One of the most common questions I get when someone asks about my brewing hobby is how much it costs. My usual answer would be to give them the cost of the grain/hops bill of my most recent batch. Most of the time I figured on $60 for a 12 gallon batch. Broadly applied, $5/gallon, about 10 bottles per gallon equals $0.50 per bottle. Of course it is more complicated than that, as there are other costs than the ingredients such as fuel, cleaners, caps, adjuncts, water, electricity, etc, and the bottles per batch vary too (sometimes you get more, sometimes less), as do fuel costs, and even the raw materials (grain and hops) have changed batch to batch. You get the picture.

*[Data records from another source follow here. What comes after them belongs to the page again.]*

-- ==== Sys2Proof/Laws/KeepsReset.lean ====
section
/-! SUPPORT. `Keeps` of the operations and meanings of Machine/Reset.lean. -/

-- one declaration at a time: many at once take a thread and its stack each
set_option Elab.async false

set_option linter.all false

namespace Sys2Proof.Machine

open State

theorem State.afterReset_keeps {s0 s : State} (h : Keeps s0 s) (cold : Bool) : Keeps s0 (afterReset s cold) := by
  unfold afterReset
  refine syncHeld_keeps (setFn_keeps ?_ _ _) _
  exact h.trans ⟨rfl, rfl, fun w => Sparse.wf_filter w _, fun w => Sparse.wf_filter w _, Nat.le_refl _, List.prefix_rfl⟩

theorem State.beginReset_keeps {s0 s : State} (h : Keeps s0 s) (cold : Bool) (bit : Nat) : Keeps s0 (beginReset s cold bit) := by
  unfold beginReset
  repeat' first
    | with_reducible assumption
    | with_reducible first | apply State.setRb_keeps | apply State.afterReset_keeps | apply State.raise_keeps | apply State.setReg_keeps | apply setReg_keeps
    | with_reducible apply Keeps.ite
    | split
    | ((conv in (State.mk ..) => skip); with_reducible apply Keeps.mkUpd)

theorem State.sysReset_keeps {s0 s : State} (h : Keeps s0 s) (v : Word) : Keeps s0 (sysReset s v) := by
  unfold sysReset
  repeat' first
    | with_reducible assumption
    | with_reducible first | apply State.free_keeps | apply State.beginReset_keeps | apply State.wign_keeps
    | with_reducible apply Keeps.ite

theorem execMainSupplyFail_keeps {s0 s : State} (h : Keeps s0 s) (vbat : Bool) : Keeps.Out s0 (execMainSupplyFail vbat s) := by
  unfold execMainSupplyFail
  repeat' first
    | refine fun x => ?_
    | with_reducible assumption
    | with_reducible first | apply State.domForce_keeps | apply State.setReg_keeps | apply State.setRb_keeps
    | with_reducible apply Keeps.out
    | with_reducible refine Keeps.foldl ?_ ?_
    | split
    | ((conv in (State.mk ..) => skip); with_reducible apply Keeps.mkUpd)

theorem execPowerOn_keeps {s0 s : State} (h : Keeps s0 s) (vbatKept : Bool) : Keeps.Out s0 (execPowerOn vbatKept s) := by
  have hpd : ∀ u v : State, Keeps s0 u → Keeps s0 { u with regs := pd0Fresh u.regs, rtc := v.rtc } := fun u v hu =>
    hu.trans ⟨rfl, rfl, id, fun w => Sparse.wf_filter w _, Nat.le_refl _, List.prefix_rfl⟩
  unfold execPowerOn
  dsimp only
  split
  · exact Keeps.out h
  · split
    · repeat' first
    | with_reducible assumption
    | with_reducible first | apply State.setRb_keeps | apply State.beginReset_keeps | apply State.afterReset_keeps | apply State.rtcZero_keeps
    | with_reducible apply Keeps.out
    | ((conv in (State.mk ..) => skip); with_reducible apply Keeps.mkUpd)
    · exact Keeps.out (rtcZero_keeps (hpd _ { s with rtc := {} } (afterReset_keeps (Keeps.mkUpd h ..) true)))

theorem execRstNLow_keeps {s0 s : State} (h : Keeps s0 s) (ns : Nat) : Keeps.Out s0 (execRstNLow ns s) := by
  unfold execRstNLow
  repeat' first
    | with_reducible assumption
    | with_reducible first | apply State.beginReset_keeps | apply State.free_keeps
    | with_reducible apply Keeps.out
    | split

theorem execSysReset_keeps {s0 s : State} (h : Keeps s0 s) (ag : Agent) (v : Word) : Keeps.Out s0 (execSysReset ag v s) := by
  unfold execSysReset
  repeat' first
    | refine fun x => ?_
    | with_reducible assumption
    | with_reducible first | apply State.regWrite_keeps | apply State.sysReset_keeps
    | with_reducible apply Keeps.out

theorem execCmdReset_keeps {s0 s : State} (h : Keeps s0 s) (r : List Byte) : Keeps.Out s0 (execCmdReset r s) := by
  unfold execCmdReset
  repeat' first
    | refine fun x => ?_
    | with_reducible assumption
    | with_reducible first | apply State.cmdRx_keeps | apply State.beginReset_keeps | apply State.raise_keeps
    | with_reducible apply Keeps.out
    | split

end Sys2Proof.Machine
end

Since I went about the task of justifying a grain mill purchase based on a potential cost savings, I figured I ought to make a rough estimate of all of my costs. Of course, I only had the receipts for a few batches, and had to guess and estimate usages on other things. If I couldn't ascertain what I actually paid, I used today's prices to estimate. My good records only go back to June (when I started using qbrew software), and I found I rarely made note of the number of bottles we actually got. There were also costs I couldn't estimate such as electricity (used for washing/sterilizing bottles in the dishwasher (with no detergent)) and water (much water and hot water is used to clean) which I ignored altogether. And of course, there are no labor costs, and since I recycle my bottles, no costs there, either. Nor is there any equipment depreciation or packaging costs.
What I came up with was about $0.57 per bottle on average. I also figured that I could reduce the costs to under 50 cents a bottle with the grain mill and buying in bulk. Still, to compare to the retail cost of a craft beer six pack of $7.99 to $9.99 (or $1.33 to $1.66 per bottle), or the $2-3 for bar prices and I am personally ahead, but if I had to use new bottles for each batch (like the pros), my costs would be about $1.15 per bottle.
I have to figure that professional craft brewers can make beer for about 25-40 cents per bottle of comparative material costs (Iess for mega breweries). This is a wild-assed guess on my part; it could be 6 cents per bottle for all I know. That means that labor, packaging, marketing, profit, equipment depreciation, shipping, and distributor and retail mark up is about $1/bottle. So, for professional brewers volume discounts on materials, high efficiencies, and large volume batching are the keys to profitability. I have no idea what a craft brewery's profit per bottle actually is, and have no way of guessing. With the cost of a Super Bowl ad, you must figure that advertising/marketing is one of the largest costs for the big breweries, but you rarely see TV or radio ads for any brewery smaller than Sam Adams. You could also surmise that a small brewery's selling merchandise might be the difference between profit and loss. This is why I have no good free brewery swag.
The business of brewing intrigues me. It takes so much more than good beer to become successful. I haven't quite even gotten up to good beer, but I am a harsh critic of my own abilities. People like it....most of the time. I do wish I could sell it, though. It would be difficult, but it might beat working for a living.